→ Source material:
*** Begin section ***
-- ==== Sys2Proof/Machine/IoState.lean ====
section
/-! DEFINITION. State of the parts at the module's edges: seam endpoint, links, collectives, hosts, fitter, power. -/

namespace Sys2Proof.Machine

/-- The partition's ways to be (R525). -/
inductive PartSt where
  | free | stopped | running
deriving DecidableEq, Repr, Inhabited

/-- A partition in force (R522). Ranges are in GiB; scratch grants are first unit and count for each panel. -/
structure Part where
  st : PartSt := .free
  owner : Nat := 0
  cores : List Nat := []
  spools : List (Nat × Nat) := []
  scratch : List (Nat × Nat) := []
  digest : List Byte := []
deriving DecidableEq, Repr, Inhabited

/-! ## Links and remote requests (14) -/

/-- A message of a local unit or of a link (R437, R446, R451). -/
structure Msg where
  dest : Nat := 0
  src : Nat := 0
  vc : Nat := 0
  data : List Byte := []
deriving DecidableEq, Repr, Inhabited

/-- A message that has arrived, with what its buffer space returns (R451, R452). -/
structure InMsg where
  msg : Msg := {}
  link : Option Nat := none
  cls : Nat := 0
  flits : Nat := 0
deriving DecidableEq, Repr, Inhabited

/-- A message ready for a port group or being sent (R455). -/
structure OutMsg where
  msg : Msg := {}
  dl : Nat := 0
  /-- the link that its first flit has gone to (R437) -/
  link : Option Nat := none
  /-- payload bytes sent -/
  sent : Nat := 0
  /-- the seam entry and destination (0 or 1) whose queue holds it (R49) -/
  seam : Option (Nat × Nat) := none
  /-- a forwarded message still holds receive buffer -/
  held : Option InMsg := none
  /-- its last bytes have not come (R638) -/
  more : Bool := false
  /-- the link and class on which they come -/
  cut : Option (Nat × Nat) := none
deriving DecidableEq, Repr, Inhabited

/-- A DATA flit sent and not yet acknowledged (R448). -/
structure SentFlit where
  seq : Nat := 0
  vc : Nat := 0
  dl : Nat := 0
  som : Bool := false
  eom : Bool := false
  dest : Nat := 0
  src : Nat := 0
  /-- payload, and how many bytes of it are valid -/
  data : List Byte := []
  len : Nat := 0
  /-- times resent -/
  resent : Nat := 0
  /-- its count and key under R462 -/
  count : Nat := 0
  key : List Byte := []
  /-- with EOM, the whole message -/
  whole : Option OutMsg := none
deriving DecidableEq, Repr, Inhabited

/-- A control flit waiting to be sent (R449, R460, R469). -/
inductive Ctrl where
  | hello (h : Hello)
  | keys (key chain : List Byte)
  | encap (ct : List Byte)
  | signature (sig : List Byte)
  | handover (link : Nat) (last : Nat)
  | mark
deriving DecidableEq, Repr, Inhabited

/-- What a link has sent in a codeword slot (R445, R455). -/
inductive Slot where
  /-- a CTRL flit: its header, and the control message of which it is a part -/
  | ctrl (head : List Byte) (x : Ctrl)
  /-- the 640 bytes of an IDLE or DATA flit -/
  | flit (data : List Byte)
deriving DecidableEq, Repr, Inhabited

/-- A message of which not every flit has arrived (R638). -/
structure PartMsg where
  dest : Nat := 0
  src : Nat := 0
  data : List Byte := []
  /-- flits of it in the receive buffer -/
  flits : Nat := 0
  /-- its egress link or its PASS entry has it already, and takes each further flit as it comes -/
  out : Bool := false
deriving DecidableEq, Repr, Inhabited

/-- What the exchange of AUTH has gathered (R460, R461). -/
structure Auth where
  /-- steps received from the partner: 0 to 4 -/
  step : Nat := 0
  /-- every byte sent and received, step by step: own, partner's -/
  own : List (List Byte) := []
  partner : List (List Byte) := []
  /-- own key-exchange seed -/
  seed : List Byte := []
  /-- the partner's key and the secret encapsulated to the partner -/
  itsKey : List Byte := []
  itsSecret : List Byte := []
  /-- the secret encapsulated to this side -/
  mySecret : List Byte := []
  /-- the partner's identity key -/
  identity : List Byte := []
  /-- encryption is required by one side -/
  enc : Bool := false
deriving DecidableEq, Repr, Inhabited

/-- A session (R461, R462). -/
structure Session where
  txKey : List Byte := []
  rxKey : List Byte := []
  txSalt : List Byte := []
  rxSalt : List Byte := []
  txCount : Nat := 0
  rxCount : Nat := 0
deriving DecidableEq, Repr, Inhabited

/-- One link beside its registers (R442 to R456). -/
structure Link where
  /-- credits held as sender, by class 2 × VC + DL -/
  credits : Tab Nat := []
  /-- flits held in the receive buffer, by class -/
  occ : Tab Nat := []
  /-- credits to return, by class -/
  owed : Tab Nat := []
  /-- FSEQ of the next new DATA flit -/
  txSeq : Nat := 0
  replay : List SentFlit := []
  /-- position in the replay buffer of the next flit to resend -/
  resend : Option Nat := none
  /-- last FSEQ received in order -/
  rxSeq : Nat := 4095
  /-- NAK goes out in the next header -/
  nak : Bool := false
  /-- a NAK has been asked for since the last flit in order -/
  naked : Bool := false
  parts : Tab PartMsg := []
  ctrl : List Ctrl := []
  /-- flits sent of the first of them -/
  ctrlSent : Nat := 0
  /-- CTRL flits sent since a good flit came (R452; log 84) -/
  ctrlOut : Nat := 0
  auth : Auth := {}
  session : Session := {}
  /-- flits of the replay buffer that the lost link left to its group (R449) -/
  left : List SentFlit := []
  /-- it goes OFF once its MARK is sent (R469) -/
  closing : Bool := false
  /-- last FSEQ that the partner's HANDOVER reports delivered from it (R449) -/
  report : Option Nat := none
  /-- what it sent in its last slot -/
  last : Option Slot := none
deriving DecidableEq, Repr, Inhabited

/-- Who waits on a remote request (R454). -/
inductive RemUnit where
  /-- an LD -/
  | load
  /-- an instruction that waits for its bytes: the cap register that an LDC loads -/
  | buf (cr : Option Nat)
  /-- a VLD: station number and place in its range -/
  | vec (seq off : Nat)
  /-- a posted write or add -/
  | posted
  /-- a shuttle: descriptor and place in its data -/
  | shuttle (s desc off : Nat)
  /-- a write of a shuttle -/
  | shuttleW (s desc : Nat)
deriving DecidableEq, Repr, Inhabited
*** End section ***
→ The task: The records above need to be retyped exactly.

→ Result below:
-- ==== Sys2Proof/Machine/IoState.lean ====
section
/-! DEFINITION. State of the parts at the module's edges: seam endpoint, links, collectives, hosts, fitter, power. -/

namespace Sys2Proof.Machine

/-- The partition's ways to be (R525). -/
inductive PartSt where
  | free | stopped | running
deriving DecidableEq, Repr, Inhabited

/-- A partition in force (R522). Ranges are in GiB; scratch grants are first unit and count for each panel. -/
structure Part where
  st : PartSt := .free
  owner : Nat := 0
  cores : List Nat := []
  spools : List (Nat × Nat) := []
  scratch : List (Nat × Nat) := []
  digest : List Byte := []
deriving DecidableEq, Repr, Inhabited

/-! ## Links and remote requests (14) -/

/-- A message of a local unit or of a link (R437, R446, R451). -/
structure Msg where
  dest : Nat := 0
  src : Nat := 0
  vc : Nat := 0
  data : List Byte := []
deriving DecidableEq, Repr, Inhabited

/-- A message that has arrived, with what its buffer space returns (R451, R452). -/
structure InMsg where
  msg : Msg := {}
  link : Option Nat := none
  cls : Nat := 0
  flits : Nat := 0
deriving DecidableEq, Repr, Inhabited

/-- A message ready for a port group or being sent (R455). -/
structure OutMsg where
  msg : Msg := {}
  dl : Nat := 0
  /-- the link that its first flit has gone to (R437) -/
  link : Option Nat := none
  /-- payload bytes sent -/
  sent : Nat := 0
  /-- the seam entry and destination (0 or 1) whose queue holds it (R49) -/
  seam : Option (Nat × Nat) := none
  /-- a forwarded message still holds receive buffer -/
  held : Option InMsg := none
  /-- its last bytes have not come (R638) -/
  more : Bool := false
  /-- the link and class on which they come -/
  cut : Option (Nat × Nat) := none
deriving DecidableEq, Repr, Inhabited

/-- A DATA flit sent and not yet acknowledged (R448). -/
structure SentFlit where
  seq : Nat := 0
  vc : Nat := 0
  dl : Nat := 0
  som : Bool := false
  eom : Bool := false
  dest : Nat := 0
  src : Nat := 0
  /-- payload, and how many bytes of it are valid -/
  data : List Byte := []
  len : Nat := 0
  /-- times resent -/
  resent : Nat := 0
  /-- its count and key under R462 -/
  count : Nat := 0
  key : List Byte := []
  /-- with EOM, the whole message -/
  whole : Option OutMsg := none
deriving DecidableEq, Repr, Inhabited

/-- A control flit waiting to be sent (R449, R460, R469). -/
inductive Ctrl where
  | hello (h : Hello)
  | keys (key chain : List Byte)
  | encap (ct : List Byte)
  | signature (sig : List Byte)
  | handover (link : Nat) (last : Nat)
  | mark
deriving DecidableEq, Repr, Inhabited

/-- What a link has sent in a codeword slot (R445, R455). -/
inductive Slot where
  /-- a CTRL flit: its header, and the control message of which it is a part -/
  | ctrl (head : List Byte) (x : Ctrl)
  /-- the 640 bytes of an IDLE or DATA flit -/
  | flit (data : List Byte)
deriving DecidableEq, Repr, Inhabited

/-- A message of which not every flit has arrived (R638). -/
structure PartMsg where
  dest : Nat := 0
  src : Nat := 0
  data : List Byte := []
  /-- flits of it in the receive buffer -/
  flits : Nat := 0
  /-- its egress link or its PASS entry has it already, and takes each further flit as it comes -/
  out : Bool := false
deriving DecidableEq, Repr, Inhabited

/-- What the exchange of AUTH has gathered (R460, R461). -/
structure Auth where
  /-- steps received from the partner: 0 to 4 -/
  step : Nat := 0
  /-- every byte sent and received, step by step: own, partner's -/
  own : List (List Byte) := []
  partner : List (List Byte) := []
  /-- own key-exchange seed -/
  seed : List Byte := []
  /-- the partner's key and the secret encapsulated to the partner -/
  itsKey : List Byte := []
  itsSecret : List Byte := []
  /-- the secret encapsulated to this side -/
  mySecret : List Byte := []
  /-- the partner's identity key -/
  identity : List Byte := []
  /-- encryption is required by one side -/
  enc : Bool := false
deriving DecidableEq, Repr, Inhabited

/-- A session (R461, R462). -/
structure Session where
  txKey : List Byte := []
  rxKey : List Byte := []
  txSalt : List Byte := []
  rxSalt : List Byte := []
  txCount : Nat := 0
  rxCount : Nat := 0
deriving DecidableEq, Repr, Inhabited

/-- One link beside its registers (R442 to R456). -/
structure Link where
  /-- credits held as sender, by class 2 × VC + DL -/
  credits : Tab Nat := []
  /-- flits held in the receive buffer, by class -/
  occ : Tab Nat := []
  /-- credits to return, by class -/
  owed : Tab Nat := []
  /-- FSEQ of the next new DATA flit -/
  txSeq : Nat := 0
  replay : List SentFlit := []
  /-- position in the replay buffer of the next flit to resend -/
  resend : Option Nat := none
  /-- last FSEQ received in order -/
  rxSeq : Nat := 4095
  /-- NAK goes out in the next header -/
  nak : Bool := false
  /-- a NAK has been asked for since the last flit in order -/
  naked : Bool := false
  parts : Tab PartMsg := []
  ctrl : List Ctrl := []
  /-- flits sent of the first of them -/
  ctrlSent : Nat := 0
  /-- CTRL flits sent since a good flit came (R452; log 84) -/
  ctrlOut : Nat := 0
  auth : Auth := {}
  session : Session := {}
  /-- flits of the replay buffer that the lost link left to its group (R449) -/
  left : List SentFlit := []
  /-- it goes OFF once its MARK is sent (R469) -/
  closing : Bool := false
  /-- last FSEQ that the partner's HANDOVER reports delivered from it (R449) -/
  report : Option Nat := none
  /-- what it sent in its last slot -/
  last : Option Slot := none
deriving DecidableEq, Repr, Inhabited

/-- Who waits on a remote request (R454). -/
inductive RemUnit where
  /-- an LD -/
  | load
  /-- an instruction that waits for its bytes: the cap register that an LDC loads -/
  | buf (cr : Option Nat)
  /-- a VLD: station number and place in its range -/
  | vec (seq off : Nat)
  /-- a posted write or add -/
  | posted
  /-- a shuttle: descriptor and place in its data -/
  | shuttle (s desc off : Nat)
  /-- a write of a shuttle -/
  | shuttleW (s desc : Nat)
deriving DecidableEq, Repr, Inhabited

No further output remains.